All social media platform requires you to register your client application before interacting with API, so your first step is client registration. Using Linkedin as example, you can visit their Developers page to create your app. The steps for "Create an app" are easy, provide your app name, linkedin page url & upload an app logo photo and click "okay".

Once you create your first app, you can see the the app detail. Click "Auth" to get the information you required.

No alt text provided for this image
No alt text provided for this image
  1. Client ID & Secret: The ID & password of your client app, and required during OAuth process.
  2. Access Token Lifetime: The duration of the token lifetime.
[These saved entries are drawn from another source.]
-- ==== Sys2Proof/Proofs/Transplant.lean ====
section
/-!
PROOFS. The transplant of a core: its source, its target, withdrawal, and the source's test (R353 to R357, R362).
-/

namespace Sys2Proof.Proofs

open Sys2Proof Sys2Proof.Machine Sys2Proof.Laws

/-! ### The registers of the cores -/

/-- The registers of the core map, of the core states and of transplants stand. -/
def coreRegs (d e : Dev) : Prop := ∀ off, off < 0x6040 → reported off = false → e.reg off = d.reg off

section
variable {d e : Dev}

theorem coreRegs_refl (d : Dev) : coreRegs d d := fun _ _ _ => rfl

theorem coreRegs_of_keepsRegs (h : keepsRegs d e) : coreRegs d e := fun off _ hr => h off hr

theorem coreRegs_of_regs (h : e.regs = d.regs) : coreRegs d e := fun off _ _ => congrArg (fun m => SMap.get coldValue m off) h

theorem coreRegs_trans {x : Dev} (h : coreRegs d e) (k : coreRegs e x) : coreRegs d x := fun off ho hr =>
  (k off ho hr).trans (h off ho hr)

theorem coreRegs_ite {p : Prop} [Decidable p] {a b : Dev} (ha : coreRegs d a) (hb : coreRegs d b) : coreRegs d (if p then a else b) := by
  split
  · exact ha
  · exact hb

theorem coreRegs_setReg (d : Dev) {off : Nat} (v : Word) (ho : 0x6040 ≤ off) : coreRegs d (d.setReg off v) := fun k hk _ =>
  reg_setReg_other _ _ _ _ (by omega)

theorem coreRegs_setFld (d : Dev) (f : Field) (x : Nat) (ho : 0x6040 ≤ f.reg) : coreRegs d (d.setFld f x) := coreRegs_setReg d _ ho

theorem coreRegs_foldl {α : Type} (f : Dev → α → Dev) (hf : ∀ d a, coreRegs d (f d a)) (xs : List α) (d : Dev) : coreRegs d (xs.foldl f d) := by
  induction xs generalizing d with
  | nil => exact coreRegs_refl d
  | cons a xs ih => exact coreRegs_trans (hf d a) (ih _)

theorem fld_of_coreRegs (h : coreRegs d e) {f : Field} (ho : f.reg < 0x6040) (hr : reported f.reg = false) : e.fld f = d.fld f :=
  congrArg f.get (h f.reg ho hr)

/-- The registers of the core map and of the core states are none that a report writes. -/
theorem reported_core {off : Nat} (h1 : 0x30 < off) (h2 : off < 0x6000) : reported off = false := by
  rw [reported, Bool.or_eq_false_iff]
  refine ⟨?_, Bool.and_eq_false_iff.2 (.inl (decide_eq_false (Nat.not_le.2 (Nat.lt_trans h2 (by decide)))))⟩
  have hb : ∀ k ∈ [R.ERR_STATUS_FAULT.reg, R.ERR_HEAD_INDEX.reg, R.ERR_TAIL_INDEX.reg, R.ERR_EVENT_RECORD.reg, R.IR_DROP_INVALID.reg],
      0x6000 ≤ k := by decide
  rw [Bool.eq_false_iff, Ne, List.contains_iff_mem]
  intro hm
  have := hb _ hm
  omega

theorem coreRegs_checkArray (d : Dev) (grp c g : Nat) (ws : List Nat) : coreRegs d (d.checkArray grp c g ws) := by
  unfold Dev.checkArray
  extract_lets l fs rep f
  split
  · exact coreRegs_refl d
  · split
    · exact coreRegs_refl d
    · exact coreRegs_of_keepsRegs (keepsRegs_log _ _)
    · exact coreRegs_ite (coreRegs_of_keepsRegs (keepsRegs_log _ _)) (coreRegs_of_keepsRegs (keepsRegs_log _ _))
    · exact coreRegs_of_regs rfl

theorem coreRegs_writeBack (d : Dev) (c g : Nat) : coreRegs d (d.writeBack c g) := by
  have h1 : coreRegs d (d.checkLine c g allWords) :=
    coreRegs_ite (coreRegs_refl d) (coreRegs_trans (coreRegs_checkArray _ _ _ _ _) (coreRegs_checkArray _ _ _ _ _))
  unfold Dev.writeBack
  extract_lets x l y z
  have hz : z.regs = x.regs := by
    change (if isPeat g then _ else _ : Dev).regs = _
    split
    · rfl
    · rfl
  exact coreRegs_ite (coreRegs_trans h1 (coreRegs_of_regs hz)) h1

theorem coreRegs_sendOpen (d : Dev) (c : Nat) : coreRegs d (d.sendOpen c) :=
  coreRegs_foldl _ (fun d _ => coreRegs_ite (coreRegs_writeBack d c _) (coreRegs_refl d)) _ d

theorem coreRegs_coreEnable_off (d : Dev) (c x : Nat) : coreRegs d (d.coreEnable c x false) := by
  have hb (k : Nat) : 0x6040 ≤ (coreCtl c k).reg := Nat.le_trans (show 0x6040 ≤ R.CORE_CACHE_CTL_L2_EN.reg by decide) (Nat.le_add_right _ _)
  unfold Dev.coreEnable
  refine coreRegs_ite (coreRegs_refl d) (coreRegs_ite (coreRegs_refl d) ?_)
  rw [if_neg Bool.false_ne_true]
  exact coreRegs_trans (coreRegs_setFld d _ _ (hb _)) (coreRegs_setFld _ _ _ (hb _))

theorem coreRegs_disableSource (d : Dev) (c : Nat) : coreRegs d (d.disableSource c) :=
  coreRegs_trans (coreRegs_trans (coreRegs_coreEnable_off d c 0) (coreRegs_coreEnable_off _ c 1)) (coreRegs_coreEnable_off _ c 2)

theorem coreRegs_copyCoreRegs (d : Dev) (a b : Nat) : coreRegs d (d.copyCoreRegs a b) := by
  have hb (f : Field) (hf : 0x6040 ≤ f.reg) (stride off : Nat) : 0x6040 ≤ (tileAt f b stride).reg + off :=
    Nat.le_trans hf (Nat.le_trans (Nat.le_add_right _ _) (Nat.le_add_right _ _))
  unfold Dev.copyCoreRegs
  extract_lets copy x y ctl
  have hx : coreRegs d x := coreRegs_foldl _ (fun d i => coreRegs_setReg d _ (hb R.PMC_CTL_EVENT (by decide) 0x800 (8 * i))) _ d
  have hy : coreRegs x y := coreRegs_setReg x _ (hb R.PHELD_COUNT (by decide) 0x800 0)
  clear_value ctl y x
  exact coreRegs_trans hx (coreRegs_trans hy (coreRegs_setReg y _ (hb R.CORE_CACHE_CTL_L1I_EN (by decide) 0x100 0)))

theorem coreRegs_emptyCore (d : Dev) (t : Nat) : coreRegs d (d.emptyCore t) := coreRegs_of_regs rfl

theorem coreRegs_flushBtb (d : Dev) (t : Nat) : coreRegs d (d.flushBtb t) := coreRegs_of_regs rfl

theorem coreRegs_count (d : Dev) (g : Nat) (x : Strand) (ev : Nat) : coreRegs d (d.count g x ev) := by
  refine coreRegs_ite (coreRegs_refl d) (coreRegs_foldl _ (fun d i => ?_) _ d)
  unfold Dev.countOne
  refine coreRegs_ite (coreRegs_setReg d _ ?_) (coreRegs_refl d)
  exact Nat.le_trans (show 0x6040 ≤ R.PMC_COUNT.reg by decide) (Nat.le_trans (Nat.le_add_right _ _) (Nat.le_add_right _ _))

end

/-! ### Halts -/

theorem srWrite_registers (x : Strand) (sr : BitVec 12) (v : Word) (lvl : Nat) : (x.srWrite sr v lvl).n = x.n ∧ (x.srWrite sr v lvl).v = x.v := by
  unfold Strand.srWrite
  extract_lets k b
  have bank (y : Bank) : (x.setBank b y).n = x.n ∧ (x.setBank b y).v = x.v := by
    unfold Strand.setBank
    split
    · exact ⟨rfl, rfl⟩
    · exact ⟨rfl, rfl⟩
  have ite {p : Prop} [Decidable p] {a b : Strand} (ha : a.n = x.n ∧ a.v = x.v) (hb : b.n = x.n ∧ b.v = x.v) :
      (if p then a else b).n = x.n ∧ (if p then a else b).v = x.v := by
    split
    · exact ha
    · exact hb
  have same : x.n = x.n ∧ x.v = x.v := ⟨rfl, rfl⟩
  exact ite ⟨rfl, rfl⟩ (ite ⟨rfl, rfl⟩ (ite ⟨rfl, rfl⟩ (ite ⟨rfl, rfl⟩ (ite ⟨rfl, rfl⟩ (ite ⟨rfl, rfl⟩ (ite ⟨rfl, rfl⟩ (ite ⟨rfl, rfl⟩
    (ite ⟨rfl, rfl⟩ (ite same (ite same (bank _)))))))))))

theorem closeShadow_registers (s : State) (g : Nat) : ((s.closeShadow g).strand g).n = (s.strand g).n ∧
    ((s.closeShadow g).strand g).v = (s.strand g).v ∧ (s.closeShadow g).dev.regs = s.dev.regs := by
  unfold State.closeShadow
  dsimp only
  split
  · exact ⟨rfl, rfl, rfl⟩
  · next sh _ =>
    obtain ⟨h1, h2⟩ := srWrite_registers (s.strand g) sh.sr sh.val sh.lvl
    have hs : (s.setStrand g { (s.strand g).srWrite sh.sr sh.val sh.lvl with shadow := none }).strand g =
      { (s.strand g).srWrite sh.sr sh.val sh.lvl with shadow := none } := strand_setStrand_same _ _ _
    split
    · refine ⟨(congrArg Strand.n ((strand_dev _ _ _).trans hs)).trans h1, (congrArg Strand.v ((strand_dev _ _ _).trans hs)).trans h2, rfl⟩
    · exact ⟨(congrArg Strand.n hs).trans h1, (congrArg Strand.v hs).trans h2, rfl⟩

theorem halt_spec (s : State) (g : Nat) : ((s.halt g).strand g).halted = true ∧ ((s.halt g).strand g).n = (s.strand g).n ∧
    ((s.halt g).strand g).v = (s.strand g).v ∧ (s.halt g).dev.regs = s.dev.regs := by
  obtain ⟨h1, h2, h3⟩ := closeShadow_registers s g
  have hs : (s.halt g).strand g = { (s.closeShadow g).strand g with tsync := false, waiting := none, halted := true } :=
    strand_setStrand_same _ _ _
  rw [hs]
  exact ⟨rfl, h1, h2, h3⟩

theorem haltCore_spec (s : State) (l : Nat) : (s.haltCore l).dev.regs = s.dev.regs ∧ ∀ j, j < 2 →
    ((s.haltCore l).strand (2 * l + j)).halted = true ∧ ((s.haltCore l).strand (2 * l + j)).n = (s.strand (2 * l + j)).n ∧
    ((s.haltCore l).strand (2 * l + j)).v = (s.strand (2 * l + j)).v := by
  obtain ⟨a1, a2, a3, a4⟩ := halt_spec s (2 * l)
  obtain ⟨b1, b2, b3, b4⟩ := halt_spec (s.halt (2 * l)) (2 * l + 1)
  have h0 : ((s.halt (2 * l)).halt (2 * l + 1)).strand (2 * l) = (s.halt (2 * l)).strand (2 * l) := halt_other _ _ (by omega)
  have h1 : (s.halt (2 * l)).strand (2 * l + 1) = s.strand (2 * l + 1) := halt_other _ _ (by omega)
  refine ⟨b4.trans a4, fun j hj => ?_⟩
  unfold State.haltCore
  rcases (show j = 0 ∨ j = 1 by omega) with rfl | rfl
  · rw [show 2 * l + 0 = 2 * l from rfl, h0]
    exact ⟨a1, a2, a3⟩
  · exact ⟨b1, b2.trans (by rw [h1]), b3.trans (by rw [h1])⟩

/-! ### The move -/

/-- The registers of the core map and of the core states stand. -/
def mapStands (d e : Dev) : Prop := ∀ off, R.CORE_MAP_PHYS.reg ≤ off → off < 0x3000 → e.reg off = d.reg off

/-- Core t serves logical core l in place of core c. -/
structure Placed (l c t : Nat) (d : Dev) : Prop where
  phys : d.phys l = t
  target : d.coreState t = 1
  source : d.coreState c = 5
  logical : d.fld (R.CORE_STATE_LOGICAL.at (8 * t)) = l

section
variable {d e : Dev} {l c t : Nat}

theorem mapStands_of_coreRegs (h : coreRegs d e) : mapStands d e := fun off h1 h2 =>
  h off (by omega) (reported_core (Nat.lt_of_lt_of_le (show 0x30 < R.CORE_MAP_PHYS.reg by decide) h1) (by omega))

theorem mapStands_setFld (d : Dev) (f : Field) (x : Nat) (h : f.reg < R.CORE_MAP_PHYS.reg ∨ 0x3000 ≤ f.reg) : mapStands d (d.setFld f x) :=
  fun off h1 h2 => reg_setFld_other d f x off (by rintro rfl; omega)

theorem coreState_of_mapStands (h : mapStands d e) {k : Nat} (hk : k < 288) : e.coreState k = d.coreState k := by
  refine congrArg R.CORE_STATE_STATE.get (h _ ?_ ?_)
  · exact Nat.le_trans (show R.CORE_MAP_PHYS.reg ≤ R.CORE_STATE_STATE.reg by decide) (Nat.le_add_right _ _)
  · change R.CORE_STATE_STATE.reg + 8 * k < 0x3000
    rw [show R.CORE_STATE_STATE.reg = 0x2000 from rfl]
    omega

theorem logical_of_mapStands (h : mapStands d e) {k : Nat} (hk : k < 288) :
    e.fld (R.CORE_STATE_LOGICAL.at (8 * k)) = d.fld (R.CORE_STATE_LOGICAL.at (8 * k)) := by
  refine congrArg R.CORE_STATE_LOGICAL.get (h _ ?_ ?_)
  · exact Nat.le_trans (show R.CORE_MAP_PHYS.reg ≤ R.CORE_STATE_LOGICAL.reg by decide) (Nat.le_add_right _ _)
  · change R.CORE_STATE_LOGICAL.reg + 8 * k < 0x3000
    rw [show R.CORE_STATE_LOGICAL.reg = 0x2000 from rfl]
    omega

theorem phys_of_mapStands (h : mapStands d e) (hl : l < 256) : e.phys l = d.phys l := by
  refine congrArg R.CORE_MAP_PHYS.get (h _ (Nat.le_add_right _ _) ?_)
  change R.CORE_MAP_PHYS.reg + 8 * l < 0x3000
  rw [show R.CORE_MAP_PHYS.reg = 0x1000 from rfl]
  omega

theorem Placed.stands (p : Placed l c t d) (h : mapStands d e) (hl : l < 256) (hc : c < 288) (ht : t < 288) : Placed l c t e :=
  ⟨(phys_of_mapStands h hl).trans p.phys, (coreState_of_mapStands h ht).trans p.target, (coreState_of_mapStands h hc).trans p.source,
    (logical_of_mapStands h ht).trans p.logical⟩

theorem coreState_setCoreState (d : Dev) {c x : Nat} (hx : x < 8) : (d.setCoreState c x).coreState c = x :=
  fld_setFld_lt d (show R.CORE_STATE_STATE.lo + R.CORE_STATE_STATE.width ≤ 64 by decide) hx

/-- The map with the move entered. -/
theorem placed_of (hs : d.coreState c = 5) (hct : c ≠ t) (hl : l < 256) (ht : t < 288) :
    Placed l c t (((d.setFld (R.CORE_MAP_PHYS.at (8 * l)) t).setCoreState t 1).setFld (R.CORE_STATE_LOGICAL.at (8 * t)) l) := by
  obtain ⟨x, hx⟩ : ∃ x, d.setFld (R.CORE_MAP_PHYS.at (8 * l)) t = x := ⟨_, rfl⟩
  have hxp : x.phys l = t := hx ▸ fld_setFld_lt d (show R.CORE_MAP_PHYS.lo + R.CORE_MAP_PHYS.width ≤ 64 by decide)
    (show t < 2 ^ R.CORE_MAP_PHYS.width by exact Nat.lt_of_lt_of_le ht (by decide))
  have base : R.CORE_MAP_PHYS.reg = 0x1000 ∧ R.CORE_STATE_STATE.reg = 0x2000 ∧ R.CORE_STATE_LOGICAL.reg = 0x2000 := ⟨rfl, rfl, rfl⟩
  have hxs : x.coreState c = 5 := by
    refine (hx ▸ fld_setFld_reg d (R.CORE_MAP_PHYS.at (8 * l)) (R.CORE_STATE_STATE.at (8 * c)) t ?_).trans hs
    change R.CORE_STATE_STATE.reg + 8 * c ≠ R.CORE_MAP_PHYS.reg + 8 * l
    omega
  rw [hx]
  unfold Dev.setCoreState
  obtain ⟨y, hy⟩ : ∃ y, x.setFld (R.CORE_STATE_STATE.at (8 * t)) 1 = y := ⟨_, rfl⟩
  have hyt : y.coreState t = 1 := hy ▸ coreState_setCoreState x (by decide)
  have hys : y.coreState c = 5 := by
    refine (hy ▸ fld_setFld_reg x (R.CORE_STATE_STATE.at (8 * t)) (R.CORE_STATE_STATE.at (8 * c)) 1 ?_).trans hxs
    change R.CORE_STATE_STATE.reg + 8 * c ≠ R.CORE_STATE_STATE.reg + 8 * t
    omega
  have hyp : y.phys l = t := by
    refine (hy ▸ fld_setFld_reg x (R.CORE_STATE_STATE.at (8 * t)) (R.CORE_MAP_PHYS.at (8 * l)) 1 ?_).trans hxp
    change R.CORE_MAP_PHYS.reg + 8 * l ≠ R.CORE_STATE_STATE.reg + 8 * t
    omega
  rw [hy]
  refine ⟨?_, ?_, ?_, ?_⟩
  · refine (fld_setFld_reg y (R.CORE_STATE_LOGICAL.at (8 * t)) (R.CORE_MAP_PHYS.at (8 * l)) l ?_).trans hyp
    change R.CORE_MAP_PHYS.reg + 8 * l ≠ R.CORE_STATE_LOGICAL.reg + 8 * t
    omega
  · exact (fld_setFld_apart y (R.CORE_STATE_LOGICAL.at (8 * t)) (R.CORE_STATE_STATE.at (8 * t)) l
      (show R.CORE_STATE_LOGICAL.lo + R.CORE_STATE_LOGICAL.width ≤ 64 by decide)
      (.inl (show R.CORE_STATE_STATE.lo + R.CORE_STATE_STATE.width ≤ R.CORE_STATE_LOGICAL.lo by decide))).trans hyt
  · refine (fld_setFld_reg y (R.CORE_STATE_LOGICAL.at (8 * t)) (R.CORE_STATE_STATE.at (8 * c)) l ?_).trans hys
    change R.CORE_STATE_STATE.reg + 8 * c ≠ R.CORE_STATE_LOGICAL.reg + 8 * t
    omega
  · exact fld_setFld_lt y (show R.CORE_STATE_LOGICAL.lo + R.CORE_STATE_LOGICAL.width ≤ 64 by decide)
      (show l < 2 ^ R.CORE_STATE_LOGICAL.width by exact hl)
Set it based on every app usage.
  3. Authorized redirect URLs: The redirect URLs allowed to be used during the OAuth grant.
  4. OAuth 2.0 scopes: The scope determines which API types can be called in the platform. Be aware that social platform does not provide full scopes by default. i.e. Linkedin only provide three limited scopes to your application when created. If you need more scopes, you have to make a request and ask for approval from Linkedin.

Step 2. Understand the OAuth grant type supported

In general, OAuth2.0 supports 4 different types of authorization grant, including: (i.e. For detail, you can take a look on this documentation as reference)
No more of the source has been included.